All told, 3.7 million hectares of primary tropical forests were felled last year at a rate equivalent to 10 soccer fields per minute. While tropical deforestation decreased by 9% in 2023 compared with 2022, the overall deforestation rate has held steady when compared to 2019 and 2021. Tree clearing released 2.4 metric gigatons of climate pollution into the atmosphere, which is nearly half of the U.S.'s yearly emissions from burning fossil fuels.
"Forests are critical ecosystems for fighting climate change, supporting livelihoods, and protecting biodiversity," WRI President and CEO Ani Dasgupta said in a statement.
Global Forest Watch focuses on the tropics because more than 96% of human-caused deforestation occurs there. However, the climate crisis contributed to making 2023 a devastating year for global tree loss, which rose 24% due to record-breaking wildfires in Canada's boreal forests.
"That is one of the biggest anomalies on record," University of Maryland researcher Matt Hansen toldReuters, adding, "It's a big deal, and it's a cautionary tale for climate impacts to fire."
In the tropics, Brazil managed to cut primary deforestation by 36%, the lowest level in the country since 2015. The country moved from being responsible for 43% of tropical deforestation in 2022 to 30% in 2023.
The decline coincided with the election of President Luiz Inácio Lula da Silva, who replaced former right-wing President Jair Bolsonaro. Bolsonaro oversaw record deforestation as he prioritized exploitative industries over forest protections and Indigenous rights. Since taking office in early 2023, Lula has reversed course by promising to end deforestation by 2030, ramping up enforcement efforts against illegal forest clearing, rolling back anti-environmental measures, and recognizing new Indigenous territories.

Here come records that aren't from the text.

@[simp] theorem Dev.raise_reader (s : BitVec 3) (d : Dev) : (d.raise s).reader = d.reader := rfl
@[simp] theorem Dev.raise_cfg (s : BitVec 3) (d : Dev) : (d.raise s).cfg = d.cfg := rfl
@[simp] theorem Dev.raise_statusImg (s : BitVec 3) (d : Dev) : (d.raise s).statusImg = d.statusImg := rfl
@[simp] theorem Dev.raise_mx (s : BitVec 3) (d : Dev) : (d.raise s).mx = d.mx := rfl
@[simp] theorem Dev.raise_mu (s : BitVec 3) (d : Dev) : (d.raise s).mu = d.mu := rfl
@[simp] theorem Dev.raise_nets (s : BitVec 3) (d : Dev) : (d.raise s).nets = d.nets := rfl
@[simp] theorem Dev.raise_search (s : BitVec 3) (d : Dev) : (d.raise s).search = d.search := rfl
@[simp] theorem Dev.raise_sweep (s : BitVec 3) (d : Dev) : (d.raise s).sweep = d.sweep := rfl
@[simp] theorem Dev.raise_learn (s : BitVec 3) (d : Dev) : (d.raise s).learn = d.learn := rfl
@[simp] theorem Dev.raise_hv (s : BitVec 3) (d : Dev) : (d.raise s).hv = d.hv := rfl
@[simp] theorem Dev.raise_ins (s : BitVec 3) (d : Dev) : (d.raise s).ins = d.ins := rfl
@[simp] theorem Dev.raise_mgr (s : BitVec 3) (d : Dev) : (d.raise s).mgr = d.mgr := rfl
@[simp] theorem Dev.raise_fmt (s : BitVec 3) (d : Dev) : (d.raise s).fmt = d.fmt := rfl
@[simp] theorem Dev.raise_tx (s : BitVec 3) (d : Dev) : (d.raise s).tx = d.tx := rfl
@[simp] theorem Dev.raise_attn (s : BitVec 3) (d : Dev) : (d.raise s).attn = { d.attn with req := d.attn.req ||| srcBit s } := rfl
@[simp] theorem Dev.raise_pins (s : BitVec 3) (d : Dev) : (d.raise s).pins = d.pins := rfl
@[simp] theorem Dev.raise_prog (s : BitVec 3) (d : Dev) : (d.raise s).prog = d.prog := rfl
@[simp] theorem Dev.raise_engineQ (s : BitVec 3) (d : Dev) : (d.raise s).engineQ = d.engineQ := rfl
@[simp] theorem Dev.raise_tasks (s : BitVec 3) (d : Dev) : (d.raise s).tasks = d.tasks := rfl
@[simp] theorem Dev.raise_wait (s : BitVec 3) (d : Dev) : (d.raise s).wait = d.wait := rfl
@[simp] theorem Dev.raise_rbuf (s : BitVec 3) (d : Dev) : (d.raise s).rbuf = d.rbuf := rfl
@[simp] theorem Dev.raise_saved (s : BitVec 3) (d : Dev) : (d.raise s).saved = d.saved := rfl
@[simp] theorem Dev.raise_free (s : BitVec 3) (d : Dev) : (d.raise s).free = d.free := rfl

@[simp] theorem Dev.syncAttn_reader (d : Dev) : (d.syncAttn).reader = d.reader := rfl
@[simp] theorem Dev.syncAttn_cfg (d : Dev) : (d.syncAttn).cfg = d.cfg := rfl
@[simp] theorem Dev.syncAttn_statusImg (d : Dev) : (d.syncAttn).statusImg = d.statusImg := rfl
@[simp] theorem Dev.syncAttn_mx (d : Dev) : (d.syncAttn).mx = d.mx := rfl
@[simp] theorem Dev.syncAttn_mu (d : Dev) : (d.syncAttn).mu = d.mu := rfl
@[simp] theorem Dev.syncAttn_nets (d : Dev) : (d.syncAttn).nets = d.nets := rfl
@[simp] theorem Dev.syncAttn_search (d : Dev) : (d.syncAttn).search = d.search := rfl
@[simp] theorem Dev.syncAttn_sweep (d : Dev) : (d.syncAttn).sweep = d.sweep := rfl
@[simp] theorem Dev.syncAttn_learn (d : Dev) : (d.syncAttn).learn = d.learn := rfl
@[simp] theorem Dev.syncAttn_hv (d : Dev) : (d.syncAttn).hv = d.hv := rfl
@[simp] theorem Dev.syncAttn_ins (d : Dev) : (d.syncAttn).ins = d.ins := rfl
@[simp] theorem Dev.syncAttn_mgr (d : Dev) : (d.syncAttn).mgr = d.mgr := rfl
@[simp] theorem Dev.syncAttn_fmt (d : Dev) : (d.syncAttn).fmt = d.fmt := rfl
@[simp] theorem Dev.syncAttn_tx (d : Dev) : (d.syncAttn).tx = d.tx := rfl
@[simp] theorem Dev.syncAttn_attn (d : Dev) : (d.syncAttn).attn = (((d.attn.follow 0 d.safetyCond).follow 5 d.printerCond).follow 7 d.idleCond).judge := rfl
@[simp] theorem Dev.syncAttn_pins (d : Dev) : (d.syncAttn).pins = d.pins := rfl
@[simp] theorem Dev.syncAttn_prog (d : Dev) : (d.syncAttn).prog = d.prog := rfl
@[simp] theorem Dev.syncAttn_engineQ (d : Dev) : (d.syncAttn).engineQ = d.engineQ := rfl
@[simp] theorem Dev.syncAttn_tasks (d : Dev) : (d.syncAttn).tasks = d.tasks := rfl
@[simp] theorem Dev.syncAttn_wait (d : Dev) : (d.syncAttn).wait = d.wait := rfl
@[simp] theorem Dev.syncAttn_rbuf (d : Dev) : (d.syncAttn).rbuf = d.rbuf := rfl
@[simp] theorem Dev.syncAttn_saved (d : Dev) : (d.syncAttn).saved = d.saved := rfl
@[simp] theorem Dev.syncAttn_free (d : Dev) : (d.syncAttn).free = d.free := rfl

@[simp] theorem Dev.startJob_reader (k : JobKind) (r : Rng) (n : Nat) (d : Dev) : (d.startJob k r n).reader = d.reader := rfl
@[simp] theorem Dev.startJob_cfg (k : JobKind) (r : Rng) (n : Nat) (d : Dev) : (d.startJob k r n).cfg = d.cfg := rfl
@[simp] theorem Dev.startJob_statusImg (k : JobKind) (r : Rng) (n : Nat) (d : Dev) : (d.startJob k r n).statusImg = d.statusImg := rfl
@[simp] theorem Dev.startJob_mx (k : JobKind) (r : Rng) (n : Nat) (d : Dev) : (d.startJob k r n).mx = d.mx := rfl
@[simp] theorem Dev.startJob_mu (k : JobKind) (r : Rng) (n : Nat) (d : Dev) : (d.startJob k r n).mu = (d.startJob k r n).mu := rfl
@[simp] theorem Dev.startJob_nets (k : JobKind) (r : Rng) (n : Nat) (d : Dev) : (d.startJob k r n).nets = d.nets := rfl
@[simp] theorem Dev.startJob_search (k : JobKind) (r : Rng) (n : Nat) (d : Dev) : (d.startJob k r n).search = d.search := rfl
@[simp] theorem Dev.startJob_sweep (k : JobKind) (r : Rng) (n : Nat) (d : Dev) : (d.startJob k r n).sweep = d.sweep := rfl
@[simp] theorem Dev.startJob_learn (k : JobKind) (r : Rng) (n : Nat) (d : Dev) : (d.startJob k r n).learn = d.learn := rfl
@[simp] theorem Dev.startJob_hv (k : JobKind) (r : Rng) (n : Nat) (d : Dev) : (d.startJob k r n).hv = d.hv := rfl
@[simp] theorem Dev.startJob_ins (k : JobKind) (r : Rng) (n : Nat) (d : Dev) : (d.startJob k r n).ins = d.ins := rfl
@[simp] theorem Dev.startJob_mgr (k : JobKind) (r : Rng) (n : Nat) (d : Dev) : (d.startJob k r n).mgr = d.mgr := rfl
@[simp] theorem Dev.startJob_fmt (k : JobKind) (r : Rng) (n : Nat) (d : Dev) : (d.startJob k r n).fmt = d.fmt := rfl
@[simp] theorem Dev.startJob_tx (k : JobKind) (r : Rng) (n : Nat) (d : Dev) : (d.startJob k r n).tx = d.tx := rfl
@[simp] theorem Dev.startJob_attn (k : JobKind) (r : Rng) (n : Nat) (d : Dev) : (d.startJob k r n).attn = d.attn := rfl
@[simp] theorem Dev.startJob_pins (k : JobKind) (r : Rng) (n : Nat) (d : Dev) : (d.startJob k r n).pins = d.pins := rfl
@[simp] theorem Dev.startJob_prog (k : JobKind) (r : Rng) (n : Nat) (d : Dev) : (d.startJob k r n).prog = d.prog := rfl
@[simp] theorem Dev.startJob_engineQ (k : JobKind) (r : Rng) (n : Nat) (d : Dev) : (d.startJob k r n).engineQ = d.engineQ := rfl
@[simp] theorem Dev.startJob_tasks (k : JobKind) (r : Rng) (n : Nat) (d : Dev) : (d.startJob k r n).tasks = d.tasks := rfl
@[simp] theorem Dev.startJob_wait (k : JobKind) (r : Rng) (n : Nat) (d : Dev) : (d.startJob k r n).wait = d.wait := rfl
@[simp] theorem Dev.startJob_rbuf (k : JobKind) (r : Rng) (n : Nat) (d : Dev) : (d.startJob k r n).rbuf = d.rbuf := rfl
@[simp] theorem Dev.startJob_saved (k : JobKind) (r : Rng) (n : Nat) (d : Dev) : (d.startJob k r n).saved = d.saved := rfl
@[simp] theorem Dev.startJob_free (k : JobKind) (r : Rng) (n : Nat) (d : Dev) : (d.startJob k r n).free = d.free := rfl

"We're incredibly proud to see such stark progress being made across the country, especially in the Brazilian Amazon," Mariana Oliveira, who manages the Forests, Land Use, and Agriculture Program for WRI Brazil, said in a statement.
In Brazil, Amazon forest loss decreased by 39%, though deforestation increased in the vulnerable and vital Cerrado and Pantanal ecosystems.
"We still have a very long ways to improve and sustain the efforts, and I hope today's release energizes the national and subnational governments in Brazil—and governments around the world—to build on this momentum rather than using it as an excuse to slow down," Oliveira said.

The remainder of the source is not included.